Exercise instructions |
Take the listing below and print exactly the lines starting at the line containing "-- condition, R449" and ending at the line containing "def evalHistory (s", both ends included, and no others.

Records for this task |
* * *

/-- Take the 1 s mean of one entry and judge activity, availability, the limits and the runs of R449. -/
def evalEntry (means : List (Nat × Int)) (s : State) (g e : Nat) : State :=
  let x := s.tgEntry g e
  if x.rank = 0 then s else
  let st := s.nat (Od.entryState e g)
  let why := s.nat (Od.disqReason e g)
  if !candAvailable s x.cand then
    let s := s.setTgEntry g e { x with means := [], softRun := 0, agreeRun := 0 }
    if st = 1 then s else disqualify s g e (if x.cand / 4096 = 2 then 1 else 2)
  else
    let x := match means.lookup x.cand with
      | some z => { x with means := (z :: x.means).take 100 }
      | none => x
    let o1 := x.means.headD 0
    let o100 := if x.means.isEmpty then 0 else x.means.foldl (· + ·) 0 / (x.means.length : Int)
    let s := (s.setI (Od.offset1s e g) o1).setI (Od.offset100s e g) o100
    let beyond : Bool := decide (o100.natAbs > 1000 * x.hard) || decide (o1.natAbs > 1000 * x.hard + 10000000)
    let x := { x with softRun := if o100.natAbs ≤ 1000 * x.soft then x.softRun + 1 else 0,
                      agreeRun := if (o100 - agreementTarget s g).natAbs ≤ 1000 * s.nat (Od.agreementWindow g) then x.agreeRun + 1 else 0 }
    let s := s.setTgEntry g e x
    -- drift, R454
    let s := if o100.natAbs > 1000 * x.soft && s.nat (Od.driftState e g) = 0 && st != 1 then
        (s.setN (Od.driftState e g) 1).setCond (srcGen g e) true
      else if s.nat (Od.driftState e g) = 1 && decide (o100.natAbs * 10 < 9000 * x.soft) then
        (s.setN (Od.driftState e g) 0).setCond (srcGen g e) false
      else s
    let s := if s.nat (Od.selectedEntry g) = e && decide (o100.natAbs > 1000 * x.soft) then s.setB (Od.historyFrozen g) true else s
    -- condition, R449
    let q := s.nat (Od.timingGeneratorQualifyTime g)
    if beyond then (if st = 1 && decide (3 < why) then s else disqualify s g e 3)
    else if st = 1 && decide (3 < why) && decide (x.agreeRun < q) then s
    else
      let s := s.setN (Od.disqReason e g) 0
      s.setN (Od.entryState e g) (if st = 3 || decide (q ≤ x.softRun) then 3 else 2)

/-- The history sample of R453. -/
def evalHistory (s : State) (g : Nat) : State :=
  if s.nat (Od.tgState g) = 2 && !s.flag (Od.loopOpen g) then
    let e := s.nat (Od.selectedEntry g)
    let s := if s.flag (Od.historyFrozen g) && decide (e < 16) && decide ((s.int (Od.offset100s e g)).natAbs ≤ 1000 * (s.tgEntry g e).soft)
      then s.setB (Od.historyFrozen g) false else s
    if s.flag (Od.historyFrozen g) then s else
      let h := (s.int (Od.outputOffset g) :: (s.tg g).history).take 900
      (s.setTg g { s.tg g with history := h }).setI (Od.historyOffset g) (historyMean h)
  else s

/-- The loop's output of this second (R455, R457, R458): in `ACQUIRING` it moves at no more than `FreqSlewLimit`. Without OSCIN it is
held (R444). -/
def evalOutput (s : State) (g : Nat) (out : Int) : State :=
  let st := s.nat (Od.tgState g)
  let was := s.int (Od.outputOffset g)
  let lim : Int := 10000 * s.nat (Od.freqSlewLimit g)
  if s.flag (Od.loopOpen g) || s.timeCtl.oscinLost then s
  else if st = 1 then s.setI (Od.outputOffset g) (tgBound (max (was - lim) (min (was + lim) out)))
  else if st = 2 then s.setI (Od.outputOffset g) (tgBound out)
  else s

/-- The evaluation of generator `g`: `means` gives the 1 s mean of every candidate measured, and `out` what the loop filter
puts out (R448–R456). -/
def timingEvaluate (s : State) (g : Nat) (means : List (Nat × Int)) (out : Int) : State :=
  let s := (List.range 16).foldl (fun s e => evalTable s g e) s
  let s := (List.range 4).foldl (fun s x => match means.lookup (0x2000 + x) with
    | some z => if s.flag (Od.refActive x) then s.setI (Od.refOffset x) z else s
    | none => s) s
  let s := evalOutput s g out
  let s := (List.range 16).foldl (fun s e => evalEntry means s g e) s
  let s := evalVote s g
  let sel := s.nat (Od.selectedEntry g)
  let s := if decide (sel < 16) && !qualified s g sel then tgDeselect s g 2 else s
  let s := evalHistory s g
  let s := if s.nat (Od.tgState g) = 3 then s.bump (Od.holdoverSeconds g) else s
  if s.nat (Od.selectedEntry g) < 16 then s else tgRunSelection s g

def execTimingEvaluation (g : Nat) (means : List (Nat × Int)) (out : Int) (s : State) : Out :=
  onUnit (g < 4) s fun s => timingEvaluate s g means out

/-! ### Reference inputs and OSCIN (R444, R445) -/

def execRefActivityLoss (x : Nat) (s : State) : Out :=
  onUnit (x < 4) s fun s => timingSourceLost (s.setB (Od.refActive x) false) (0x2000 + x) 1

def execRefActivityReturn (x : Nat) (s : State) : Out :=
  onUnit (x < 4) s fun s =>
    let s := s.setB (Od.refActive x) true
    (List.range 4).foldl (fun s g => (List.range 16).foldl (fun s e =>
      let y := s.tgEntry g e
      if y.rank != 0 && y.cand = 0x2000 + x && s.nat (Od.entryState e g) = 1 && s.nat (Od.disqReason e g) = 1 then
        (s.setN (Od.entryState e g) 2).setN (Od.disqReason e g) 0
      else s) s) s

/-- No OSCIN edge for 1 µs: the event is counted, every generator holds its output, and OSCIN candidates are lost (R444). -/
def execOscinLoss (s : State) : Out :=
  .next <| if s.timeCtl.oscinLost then s else
    timingSourceLost (({ s with timeCtl := { s.timeCtl with oscinLost := true } }.bump Od.oscinLosses).setCond 7 true) 0x1000 2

* * *

Answer section |
    -- condition, R449
    let q := s.nat (Od.timingGeneratorQualifyTime g)
    if beyond then (if st = 1 && decide (3 < why) then s else disqualify s g e 3)
    else if st = 1 && decide (3 < why) && decide (x.agreeRun < q) then s
    else
      let s := s.setN (Od.disqReason e g) 0
      s.setN (Od.entryState e g) (if st = 3 || decide (q ≤ x.softRun) then 3 else 2)

/-- The history sample of R453. -/
def evalHistory (s : State) (g : Nat) : State :=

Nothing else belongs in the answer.